In addition to improving bone density in men with hypogonadism, testosterone also appears to increase spine bone density in eugonadal men with vertebral fractures. An observational study of testosterone treatment in 14 eugonadal men with vertebral fractures showed an increase in bone density of the spine of 6.1% after 3 yr of treatment [15]. A subsequent uncontrolled study in 21 eugonadal men with vertebral osteoporosis showed a significant increase in bone density of the spine of 5% after 6 months of treatment with testosterone, but no change in hip bone density was seen [16]. Analysis of the biochemical markers of bone turnover in this study showed a reduction in bone resorption with testosterone, possibly mediated by its conversion to oestradiol [16]. A multicentre RCT is due to start shortly in the UK, to assess the safety and efficacy of testosterone supplementation in eugonadal men with osteoporosis.

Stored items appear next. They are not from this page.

-- ==== Sys2Proof/Machine/State.lean ====
section
/-! DEFINITION. The state of the block as plain data: the hub's registers, queues and lists, its memories and the queue of commands
that wait; the faults and refusals; the state after reset. -/
namespace Sys2Proof.Machine

/-! ## Keys, registers and rights -/

/-- A right of one level on an object (R8 table of rights). -/
inductive Right where
  | ro | rw | wo | const
  deriving DecidableEq, Repr

/-- The name of a register: the object's base index × 256 + subindex, which one of several (port, head, table entry ...), and the
place inside it (subindex place, lane, layer, or byte offset of a field in a table entry). Registers that are no object
of the dictionary use object numbers from 1000000h. -/
structure Key where
  obj : Nat
  inst : Nat
  off : Nat
  deriving DecidableEq, Repr

/-- A register: its key, its size in bytes, its default. -/
structure Obj where
  key : Key
  size : Nat
  dflt : Nat
  deriving DecidableEq, Repr

/-- The order of keys in a store. -/
def Key.lt (a b : Key) : Bool :=
  if a.obj = b.obj then (if a.inst = b.inst then a.off < b.off else a.inst < b.inst) else a.obj < b.obj

/-- The registers that do not hold their default, in ascending key order, each key once. -/
abbrev Store := List (Key × Nat)

/-- The STATUS codes of R323. -/
inductive Status where
  | ok | noObject | access | writeOnly | invalidValue | busy | length | range | noSession | sessionLimit | noKey | blockBusy
  | blockEnded | notHere | unreachable
  deriving DecidableEq, Repr

/-- A detection on an Umpire source line (R367). `before` is how many reactions had opened a window when it was detected, so that
the window of a reaction the detection itself started does not hold it. -/
structure Detection where
  source : Nat
  unit : Nat
  data : Nat
  before : Nat
  deriving DecidableEq, Repr

/-- An open shadow window (R379, REACTIONS of 8005h). `upstream`: the port was the upstream port when it opened (R380).
`byUmpire`: the Umpire started the reaction. `root`: the fault in progress it belongs to, 0 for none (R382). -/
structure Window where
  id : Nat
  source : Nat
  kind : Nat
  unit : Nat
  ended : Bool
  doneAt : Nat
  openedAt : Nat
  stroke : Nat
  upstream : Bool
  byUmpire : Bool
  root : Nat
  deriving DecidableEq, Repr

/-! ## The switch core -/

/-- The segment of a queue that a packet stands in (R92): every packet of a queue that does not spill stands in the head. -/
inductive Seg where
  | head | dram | tail
  deriving DecidableEq, Repr

/-- A packet held in a queue: its queue (R81), segment, path-table entry, input endpoint, the cells it takes and the pools they
came from (R83), the serial of its multicast write (0 for a unicast packet), when it was appended, and whether R136 samples it,
R106 has counted it as held over, it entered the tree at this hub (R103), it has been in a DRAM segment (R386), the cell of it
that the scrub has marked (R99), and the shaper of the entry it was parsed under, FFFFh none (R62). -/
structure Held where
  q : Nat
  seg : Seg
  tid : Nat
  outTid : Nat
  input : Nat
  hdrClass : Nat
  cells : Nat
  reserve : Nat
  iso : Nat
  shared : Nat
  credit : Nat
  mcast : Nat
  appended : Nat
  stroke : Nat
  sampled : Bool
  heldOver : Bool
  cutoff : Bool
  spilled : Bool
  marked : Option Nat
  shaper : Nat
  pkt : Packet
  deriving DecidableEq, Repr

/-- An Ethernet frame open at the enqueue stage for one entry and one queue (R50, R88): the cells still set aside for it. -/
structure OpenFrame where
  tid : Nat
  q : Nat
  seg : Seg
  reserve : Nat
  shared : Nat
  mcast : Nat
  deriving DecidableEq, Repr

/-- The offered bytes of a route tunnel at its source hub (R117, R118): this stroke's, the completed strokes' newest first, how
many strokes have completed since activation, what was last reported and how many reports ago, and whether it was activated at the boundary
that started this stroke. -/
structure Offer where
  tid : Nat
  now : Nat
  past : List Nat
  completed : Nat
  peak : Nat
  noHistory : Bool
  age : Nat
  fresh : Bool
  deriving DecidableEq, Repr
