-- ==== Sys2Proof/Machine/Objects.lean ====
section
/-! DEFINITION. Every object of the object dictionary (R314, R318) as a register of the hub: its key, its size in bytes and its
default (R9). One definition per object of the spec's object tables, and one per field of a hardware table's entry. A default the
spec gives as a dash (measured or computed by the hub) stands as 0 here (DESIGN CHOICE, notes/assumptions/3.md). An object of a
port, a lane, a head, a layer or a MAC takes its number; an object of several subindices takes the place in the range, from 0. -/
namespace Sys2Proof.Machine
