/-- A reaction starts and opens its window (R379). It belongs to the fault in progress that `fault` names, or of the oldest open window that
holds its source, else begins one of its own where a detection started it (R382); `source` 255 is a reaction no detection started. -/
def Hub.openWindow (c : Hub) (source kind unit : Nat) (byUmpire : Bool := false) (fault : Nat := 0) : Hub :=
  let id := c.reactions + 1
  let root := if source = 255 then 0 else if fault ≠ 0 then fault else
    match c.windows.find? (fun w => w.holds source unit 0) with
    | some w => w.root
    | none => id
  let w : Window :=
    { id := id, source := source, kind := kind, unit := unit, ended := false, doneAt := 0, openedAt := c.now,
      stroke := c.stroke, upstream := decide (c.get O.upstreamPort = unit), byUmpire := byUmpire, root := root }
  { c with reactions := id, windows := c.windows ++ [w] }

/-- The reaction of a kind on a unit is done (R378): its window closes SHADOW_TAIL later. -/
def Hub.reactionDone (c : Hub) (kind unit : Nat) : Hub :=
  { c with windows := c.windows.map fun w =>
      if w.kind = kind ∧ w.unit = unit ∧ w.ended = false then { w with ended := true, doneAt := c.now } else w }

/-- Faults in progress (8005h.03): the distinct faults that open windows belong to (R382). -/
def Hub.faultsInProgress (c : Hub) : Nat := ((c.windows.map Window.root).filter (· ≠ 0)).eraseDups.length

/-- A packet of C0 or C4 lost while more than one fault is in progress (R32, R382). -/
def Hub.losslessLoss (c : Hub) (tid : Nat) : Hub := c.when (decide (1 < c.faultsInProgress)) fun c => c.raise 28 255 tid

end Sys2Proof.Machine
end

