/-- What a verdict on one packet does at its queue. A FIRST packet opens its frame with the cells set aside for it, of which the packet takes
its own; one longer than the whole set-aside is dropped and its frame stays open (R88). A frame closes after its LAST packet (R50). `serial`
is 0 for unicast; the cells set aside for the members of a multicast frame count once under serial + 1. The answer says whether the queue
took the packet. A queue that entered spill for a packet it then refuses leaves it again, both segments being empty (R92). -/
def Hub.offerTake (c : Hub) (tid outTid q input serial : Nat) (cutoff : Bool) (p : Packet) (v : Bool × Verdict) : Hub × Bool :=
  let n := cellsOf p.payload.length
  let held : Charge → Held := fun ch =>
    { q := q, seg := ch.seg, tid := tid, outTid := outTid, input := input, hdrClass := p.cls, cells := n, reserve := ch.reserve,
      iso := ch.iso, shared := ch.shared, credit := ch.credit, mcast := serial, appended := 0, stroke := 0, sampled := false,
      heldOver := false, cutoff := cutoff, spilled := false, marked := none, shaper := if tid < 3 then 0xFFFF else c.get (O.pathShaper tid), pkt := p }
  let c := c.when v.1 fun c => c.enterSpill q
  let closes := decide (p.type = 3) && (p.first || p.last)
  match v.2 with
  | .takes ch =>
    if p.type ≠ 3 then (c.append (held ch), true)
    else if p.first then
      let opened : Nat → Nat → Hub := fun r s => c.setFrame tid q
        (if p.last then none else some { tid := tid, q := q, seg := ch.seg, reserve := r, shared := s, mcast := if serial = 0 then 0 else serial + 1 })
      if ch.reserve + ch.shared < n then (((opened ch.reserve ch.shared).count (O.queueStatusDrops q)).when v.1 fun c => c.leaveSpill q, false)
      else
        let r := min n ch.reserve
        ((opened (ch.reserve - r) (ch.shared - (n - r))).append (held { ch with reserve := r, shared := n - r }), true)
    else
      let rest := (c.openFrame tid q).map fun f => { f with reserve := f.reserve - ch.reserve, shared := f.shared - ch.shared }
      ((c.setFrame tid q (if p.last then none else rest)).append (held ch), true)
  | w => (((c.when closes fun c => c.setFrame tid q none).refused q tid w).when v.1 fun c => c.leaveSpill q, false)

/-- One packet offered to one queue. -/
def Hub.offer (c : Hub) (tid outTid q input : Nat) (cutoff : Bool) (p : Packet) : Hub × Bool :=
  c.offerTake tid outTid q input 0 cutoff p (c.offerTest tid q false p)

/-- USED_PEAK follows CELLS_USED (4100h). -/
def Hub.peakUsed (c : Hub) : Hub := c.peak O.usedPeak c.cellsUsed

/-- A unicast packet enqueued: its credit returns now unless it stands in credit cells (R86, R156). -/
def Hub.enqueue (c : Hub) (tid outTid q input : Nat) (cutoff : Bool) (p : Packet) : Hub :=
  let n := cellsOf p.payload.length
  match c.offer tid outTid q input cutoff p with
  | (c, true) =>
    c.peakUsed.when (((c.held.getLast?).map Held.credit).getD 0 == 0) fun c => c.returnCredit input p.cls n
  | (c, false) => c.peakUsed.returnCredit input p.cls n

/-- A multicast packet written once and offered to every member's queue but its own input's (R65, R89). Every member is tested on the state
before the packet, and they are appended in one step. A member whose port is barred is passed over, and its copy counted as a teardown discard
(R18, R21). -/
def Hub.enqueueAll (c : Hub) (tid cls input : Nat) (cutoff : Bool) (p : Packet) : Hub :=
  let members := (c.outputs tid).filter fun m => m.1 != input
  let members' := members.filter fun m => !c.portBarred m.1
  if members.isEmpty then (c.count O.discardNoMember).returnCredit input p.cls (cellsOf p.payload.length)
  else
    let serial := c.serial + 1
    let tested := members'.map fun m => (m, c.offerTest tid (queueOf m.1 cls) true p)
    let c := ({ c with serial := c.serial + 2 } : Hub).count (O.pathCountTeardownDiscards tid) (members.length - members'.length)
    let c := c.when (decide (members'.length < members.length)) fun c => c.lossOf cls tid
    let c := c.each tested fun c x =>
      match c.offerTake tid x.1.2 (queueOf x.1.1 cls) input serial cutoff p x.2 with
      | (c, true) => c
      | (c, false) => (c.count O.mcastMemberDrops).raise 29 255 tid
    c.peakUsed.returnCredit input p.cls (cellsOf p.payload.length)

/-- A shaper lets a packet for an output go: FFFFh names none, and a bucket must stand above 0 (R113). -/
def Hub.shaped (c : Hub) (s e : Nat) : Bool := s == 0xFFFF || decide (0 < c.getI (H.bucket s e))

/-! ## Discards, teardowns and emptied queues (R69, R71, R100, R101) -/

/-- The first moment of blanking at or after one, of a stream with attributes `a` (R301) whose line `line` began at `start` (R303): lines follow one
another by the stream's own timing, whether or not their first packets came. -/
def blankingFrom (a start line moment : Nat) : Nat :=
  let clock : Nat := a % 2 ^ 32
  let hactive : Nat := a / 2 ^ 32 % 2 ^ 16
  let htotal : Nat := a / 2 ^ 48 % 2 ^ 16
  let vactive : Nat := a / 2 ^ 96 % 2 ^ 16
  let vtotal : Nat := a / 2 ^ 112 % 2 ^ 16
  let pixel : Int := ((moment : Int) - (start : Int)) * (clock : Int) / 1000000000
  let lines : Int := pixel / (htotal : Int)
  if start = 0 ∨ clock = 0 ∨ htotal = 0 ∨ vtotal = 0 ∨ (hactive : Int) ≤ pixel % (htotal : Int) ∨ (vactive : Int) ≤ ((line : Int) + lines) % (vtotal : Int)
  then moment
  else ((start : Int) + (lines * (htotal : Int) + (hactive : Int)) * 1000000000 / (clock : Int)).toNat

/-- A pixel (INFO[15:13] 0) or secondary data packet (2) of a pass-through head leaves for the output (R303): pixels at their due time, and data in
the first blanking that follows theirs. -/
def Hub.showPacket (c : Hub) (x : StoredPacket) : Hub :=
  if bits x.pkt.info.toNat 13 3 = 2 then
    c.emit (.sdp x.head (blankingFrom (c.get (H.streamAttr x.head)) (c.get (H.lineStart x.head)) (c.get (H.lineAt x.head)) x.due) x.pkt.payload)
  else
    (c.when x.pkt.first fun c => (c.put (H.lineStart x.head) x.due).put (H.lineAt x.head) (bits x.pkt.info.toNat 0 13)).emit
      (.present x.head x.due x.pkt.payload)

/-- The packets of a pass-through head whose time has come leave before its stream stops. -/
def Hub.presentRest (c : Hub) (h : Nat) : Hub :=
  let now := c.lineStore.filter fun x => x.head == h && decide (x.due ≤ c.now) && bits x.pkt.info.toNat 13 3 != 1
  c.when (c.get (O.streamState h) == 2) fun c => ({ c with lineStore := c.lineStore.filter fun x => !now.contains x } : Hub).each now Hub.showPacket

/-- What a teardown ends at an egress adapter (R71): the Ethernet adapter's frame in reassembly, the field I/O slice's freshness,
and a pass-through head's running stream, which is lost (R305). -/
def Hub.endOutputs (c : Hub) (t : Nat) : Hub :=
  let c := { c with reassembly := c.reassembly.filter fun r => r.tid != t }
  let c := c.each ((c.outputs t).filter fun o => 27 ≤ o.1 && o.1 ≤ 30) fun c o =>
    c.when (c.get (O.streamState (o.1 - 27)) == 2) fun c => (c.presentRest (o.1 - 27)).put (O.streamState (o.1 - 27)) 3
  c.each ((c.instances (O.fioRxTid 0)).filter fun r => c.get (O.fioRxTid r) == t) fun c r => c.put (O.fioRxStatus r) 2
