-- ==== Sys2Proof/Machine/Topology.lean ====
section
/-! DEFINITION. What the tree families share: topology events, JOIN, the loss of a link's partner, Orphans and time lock (R13–R27). -/
namespace Sys2Proof.Machine

/-- The hub is the Cox (R12). -/
def Hub.isCox (c : Hub) : Bool := c.get O.role == 2
/-- The hub is a Crew. -/
def Hub.isCrew (c : Hub) : Bool := c.get O.role == 1
/-- The hub is an Oar. -/
def Hub.isOar (c : Hub) : Bool := c.get O.role == 0
/-- TREE_STATE (1006h). -/
def Hub.treeIs (c : Hub) (s : Nat) : Bool := c.get O.treeState == s

/-- Epolarex Link mode is entered on the port (R224). -/
def Hub.modeEntered (c : Hub) (p : Nat) : Bool := c.get (O.modeState p) == 2
/-- The link of the port is Active or Quiet, and so carries packets or wakes to carry them (R158, R161). -/
def Hub.linkUp (c : Hub) (p : Nat) : Bool := c.get (O.linkState p) == 3 || c.get (O.linkState p) == 4
/-- The lanes of the port are trained (R173). -/
def Hub.trained (c : Hub) (p : Nat) : Bool := c.get (O.trainState p) == 9 || c.get (O.trainState p) == 10
/-- The ports below this hub: links up with the mode entered, other than the upstream port. -/
def Hub.downstream (c : Hub) : List Nat :=
  (List.range 24).filter fun p => c.linkUp p && c.modeEntered p && c.get O.upstreamPort != p

/-- The ports to hubs below, through which their management tunnels run: the mode entered, other than the upstream port, and the link Active,
Quiet, or on its way back from either through Retrain (R23). -/
def Hub.childPorts (c : Hub) : List Nat :=
  (List.range 24).filter fun p => c.modeEntered p && c.get O.upstreamPort != p
    && (c.linkUp p || c.get (O.linkState p) == 5 || (c.get (O.linkState p) == 2 && c.flag (H.resume p)))

/-- Valtoest's SVID (R222). -/
abbrev epxSvid : Nat := 0x3B5E

/-- A new message on SOP (0), SOP' (1) or SOP'' (2) of a port: its retries start over (R210), and the MessageID counter counts it (R213). -/
def Hub.newMessage (c : Hub) (p sop : Nat) : Hub := (c.put (H.goodCrc p sop) 0).put (H.msgId p sop) ((c.get (H.msgId p sop) + 1) % 8)

/-- A structured VDM sent on SOP. -/
def Hub.sendVdm (c : Hub) (p : Nat) (v : Vdm) : Hub := (c.newMessage p 0).emit (.vdm p v)

/-- Exit Mode sent by the DFP (R226). -/
def Hub.sendExit (c : Hub) (p : Nat) : Hub := ((c.put (O.modeState p) 3).put (H.vdmStep p) 5).sendVdm p (.exitMode epxSvid)

/-- This side ends the mode on a port (R226): the DFP sends Exit Mode, the UFP asks for it with Attention 01h. On the port of a sleeping child it waits
until the child is awake (R418). -/
def Hub.leaveMode (c : Hub) (p : Nat) : Hub :=
  if c.flag (H.childAsleep p) then c.put (H.pdHeld p) 1
  else if c.get (O.dataRole p) = 1 then c.sendExit p else c.sendVdm p (.attention epxSvid 1)

/-! ## The tree as the Cox knows it -/

/-- A hub of the tree is a Member; the Cox always is. -/
def Hub.memberAt (c : Hub) (a : Nat) : Bool := a == 0 || c.get (O.hubTableState a) == 2 && c.get (O.hubTableUid a) != 0

/-- The addresses in use or held, 1–254. -/
def Hub.known (c : Hub) : List Nat := (c.instances (O.hubTableUid 0)).filter fun a => decide (1 ≤ a ∧ a ≤ 254)

/-- TREE_HUBS (A000h): the enumerated hubs, the Cox included. An Asleep hub is not counted (DESIGN CHOICE, notes/assumptions/75.md). -/
def Hub.countHubs (c : Hub) : Hub := c.put O.treeHubs (1 + (c.known.filter c.memberAt).length)

/-! ## Topology events (R20, R22) -/

/-- The place of a new event: after the events of earlier strokes, in port order among those of its own stroke, and on one port in the order in
which they occurred (R20). An ATTACH followed by a DETACH of one port in one stroke therefore keeps that order (DESIGN CHOICE,
notes/assumptions/75.md: the rule also has the DETACH first). -/
def insertEvent (e : TopoEvent) : List TopoEvent → List TopoEvent
  | [] => [e]
  | x :: rest => if x.stroke = e.stroke ∧ e.port.toNat < x.port.toNat then e :: x :: rest else x :: insertEvent e rest

/-- SEQ of queued events counts on from the last event reported (R20). -/
def numberEvents (seq : Nat) : List TopoEvent → List TopoEvent
  | [] => []
  | x :: rest => { x with seq := BitVec.ofNat 16 (seq + 1) } :: numberEvents (seq + 1) rest

/-- The newest queued event becomes an overflow DETACH, keeping its SEQ and STROKE (R22). The newest is the last in SEQ order, which is the order
of strokes and ports (DESIGN CHOICE, notes/assumptions/75.md). -/
def overflowLast : List TopoEvent → List TopoEvent
  | [] => []
  | [x] => [{ x with port := 0xFF, kind := 2, reason := 6, uid := 0 }]
  | x :: rest => x :: overflowLast rest

/-- An overflow DETACH stands in the queue (R22). -/
def Hub.overflowQueued (c : Hub) : Bool := c.topo.any fun e => e.kind == 2 && e.port == 0xFF && e.reason == 6

/-- A topology event of a parent's port queued for the next REPORT (R20), or dropped under R22. -/
def Hub.topoEvent (c : Hub) (port kind reason uid : Nat) : Hub :=
  if c.overflowQueued then c
  else if 64 ≤ c.topo.length then
    (({ c with topo := overflowLast c.topo }).putB O.treeEventOverflow true).raise 22
  else
    let e : TopoEvent :=
      { seq := 0, reporter := BitVec.ofNat 8 (c.get O.hubAddress), port := BitVec.ofNat 8 port, kind := BitVec.ofNat 8 kind,
        reason := BitVec.ofNat 8 reason, uid := BitVec.ofNat 64 uid, stroke := BitVec.ofNat 64 c.stroke }
    { c with topo := numberEvents (c.get O.treeEventSeq) (insertEvent e c.topo) }

/-! ## Joining (enumeration table, R18) -/

/-- JOIN on a port, with HUB_UID, role and port number. -/
def Hub.sendJoin (c : Hub) (p : Nat) : Hub :=
  c.emit (.mgmtTo (some p) 0 (.join (c.get O.hubUid) (c.get O.role) p))

/-- The hub enters Joining on a port. From Unjoined its address is 255; from Asleep or Orphan it keeps the address last assigned. -/
def Hub.startJoining (c : Hub) (p : Nat) (fresh : Bool) : Hub :=
  let c := ((((c.put O.treeState 1).put H.joinPort p).putB H.joinFresh fresh).put O.upstreamPort 255).put O.depth 255
  (c.when fresh fun c => c.put O.hubAddress 255).sendJoin p

/-- The hub returns to Unjoined. -/
def Hub.unjoin (c : Hub) : Hub :=
  ((((c.put O.treeState 0).put H.joinPort 255).put O.hubAddress 255).put O.upstreamPort 255).put O.depth 255

/-- Epolarex Link mode is entered on the port and its link has trained: an Unjoined hub, or an Orphan on a port that is no former
downstream port, goes to Joining (enumeration table, R23), and so does an Asleep hub on its upstream port (R418). -/
def Hub.treeTrained (c : Hub) (p : Nat) : Hub :=
  if c.isCox || c.get O.role == 3 || !c.modeEntered p then c
  else if c.treeIs 0 && !c.flag (H.refused p) then c.startJoining p true
  else if c.treeIs 3 && !c.flag (H.formerDown p) then c.startJoining p false
  else if c.treeIs 4 && p == c.get O.upstreamPort then c.startJoining p false
  else c

/-! ## Orphans (R23) -/

/-- The route to an address is forgotten (R58), and with it the bridge's requests to the hub there, its lines and its claim (R270, R276, R278). -/
def Hub.forgetRoute (c : Hub) (a : Nat) : Hub := (c.restore (O.addrRoutePort a)).rigLost a

/-- A Member becomes an Orphan. It tears down the tunnels of a lost upstream port and keeps every other; it forgets the routes
below it (R58), loses the Cox with its upstream port, and sends ORPHAN on each downstream port, to destination 255, the address of a hub without one (DESIGN CHOICE,
notes/assumptions/86.md: R56 gives ORPHAN none). -/
def Hub.becomeOrphan (c : Hub) (lost : Option Nat) : Hub :=
  let down := c.childPorts
  let c := c.put H.lastUpstream (c.get O.upstreamPort)
  let c := (((c.put O.treeState 3).put O.upstreamPort 255).put O.depth 255).put H.orphanAt c.now |>.putB H.orphanKeeps true
  let c := match lost with | some p => c.teardownUsing p | none => c
  let c := (c.each (c.instances (O.addrRoutePort 0)) Hub.forgetRoute).rigLost 0
  (c.each down fun c p => ((c.putB (H.formerDown p) true).putB (H.rejoinDue p) true).emit (.mgmtTo (some p) 255 .orphan)).raise 21

/-- Every packet queued for a port whose partner has detached is discarded whole, as at a teardown (R21). -/
def Hub.flushLost (c : Hub) (p : Nat) : Hub :=
  let c := c.each (c.held.filter fun h => h.q / 8 == p) fun c h =>
    c.teardownDiscard h
  { c with frames := c.frames.filter fun f => f.q / 8 != p }

/-- The port's partner is gone. A Member that loses its upstream link becomes an Orphan (R23); a Joining hub whose JOIN the port
carried returns to Unjoined; any other port reports DETACH of its partner, the routes over it go, unless a full event queue drops the event and an overflow
DETACH covers it (R22), and what is queued for it is discarded (R20, R21, R58). The link of a
child that has sent SLEEP reports SLEEP instead, unless the port detached (R418). An Asleep hub holds its upstream link attached. -/
def Hub.partnerLost (c : Hub) (p : Nat) (detached : Bool := false) : Hub :=
  if c.treeIs 2 && c.get O.upstreamPort == p && !c.isCox then c.becomeOrphan (some p)
  else if c.treeIs 1 && c.get H.joinPort == p then c.unjoin
  else if c.treeIs 4 && c.get O.upstreamPort == p then c
  else if c.flag (H.childAsleep p) && !detached then c.topoEvent p 4 0 (c.get (H.partnerUid p))
  else if c.flag (H.portLost p) then c
  else
    let uid := c.get (H.partnerUid p)
    let reported := !c.overflowQueued && decide (c.topo.length < 64)
    let c := c.topoEvent p 2 0 uid
    let c := c.when reported fun c => c.each ((c.instances (O.addrRoutePort 0)).filter fun a => c.get (O.addrRoutePort a) == p) fun c a =>
      if c.isCox then c.restore (O.addrRoutePort a) else c.forgetRoute a
    (((c.flushLost p).put (H.partnerUid p) 0).putB (H.childAsleep p) false).putB (H.portLost p) true

/-- A JOIN reaches the parent on a port (R20, R24, R418): the first from this partner is an ATTACH, or a WAKE of one held asleep. A child that this
hub's ORPHAN made an Orphan attaches anew, also over a link that stayed up (R24). -/
def Hub.joinSeen (c : Hub) (p uid : Nat) : Hub :=
  let same := c.get (H.partnerUid p) == uid && !c.flag (H.rejoinDue p)
  if c.flag (H.childAsleep p) && same then (c.putB (H.childAsleep p) false).topoEvent p 5 0 uid
  else if same && !c.flag (H.portLost p) then c
  else ((((c.put (H.partnerUid p) uid).putB (H.portLost p) false).putB (H.childAsleep p) false).putB (H.rejoinDue p) false).topoEvent p 1 0 uid

/-- A Type-C detach of the port, or an exit from Epolarex Link mode on it: it is no former downstream port any more (R23), and JOIN
may be offered on it again, by this hub and by a new partner below it (enumeration table). -/
def Hub.freshPort (c : Hub) (p : Nat) : Hub := ((c.putB (H.refused p) false).putB (H.formerDown p) false).putB (H.refusedBelow p) false

/-! ## Time lock (R25, R27, R307, R308) -/

/-- The heads when the hub gains or loses time lock: a scan-out head on tree time locks or holds over, with its pair's
master where the pair is locked (R306); a pass-through head stops. -/
def Hub.headsTimeLock (c : Hub) (locked : Bool) : Hub :=
  c.each [0, 1, 2, 3] fun c h =>
    let o := if h % 2 = 1 ∧ c.flag (O.pairLock (h - 1)) = true then h - 1 else h
    let c := c.when (c.get (O.headMode h) == 1 && c.get (O.genlock o) == 1) fun c => c.put (O.genlockState h) (if locked then 1 else 2)
    c.when (!locked && c.get (O.headMode h) == 2) fun c => (c.presentRest h).put (O.streamState h) 1

/-- Time lock is lost: reported; C1–C3 go on until the next boundary and are held from it (R27). -/
def Hub.loseLock (c : Hub) : Hub :=
  if c.flag O.timeLock && !c.isCox then
    (((c.putB O.timeLock false).put H.syncGood 0).headsTimeLock false).raise 20
  else c

/-- Time lock is declared (R25). -/
def Hub.gainLock (c : Hub) : Hub := ((c.putB O.timeLock true).putB H.isoHold false).headsTimeLock true

end Sys2Proof.Machine
end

An RCT of the anabolic steroid nandrolone in 21 men with idiopathic osteoporosis showed an increase in bone density after 3 months of treatment, which decreased to basal levels after 1 yr of treatment [17]. The apparent lack of benefit with nandrolone may be related to suppression of endogenous testosterone production and the inability to aromatize anabolic steroids such as nandrolone to oestradiol.

An RCT in Germany in 64 men (mean age 53 years) with osteoporosis showed that low-dose intermittent monofluorophosphate and calcium increased bone density and decreased the risk of vertebral fractures [18]. Nevertheless, this treatment is not widely available and the therapeutic window is likely to be narrow.

The role of calcium and vitamin D supplementation in the management of osteoporosis in men remains unclear. In an RCT in 86 normal men aged 30–87 yr, supplementation with 1000 mg calcium and 1000 iu of vitamin D daily had no effect on bone loss from the forearm or spine [19]. In contrast, an American RCT in 389 older men and women (mean age 70 yr) living at home demonstrated that 700 iu vitamin D3 and 500 mg elemental calcium daily had a modest beneficial effect on bone density and decreased the incidence of non-vertebral fractures [20].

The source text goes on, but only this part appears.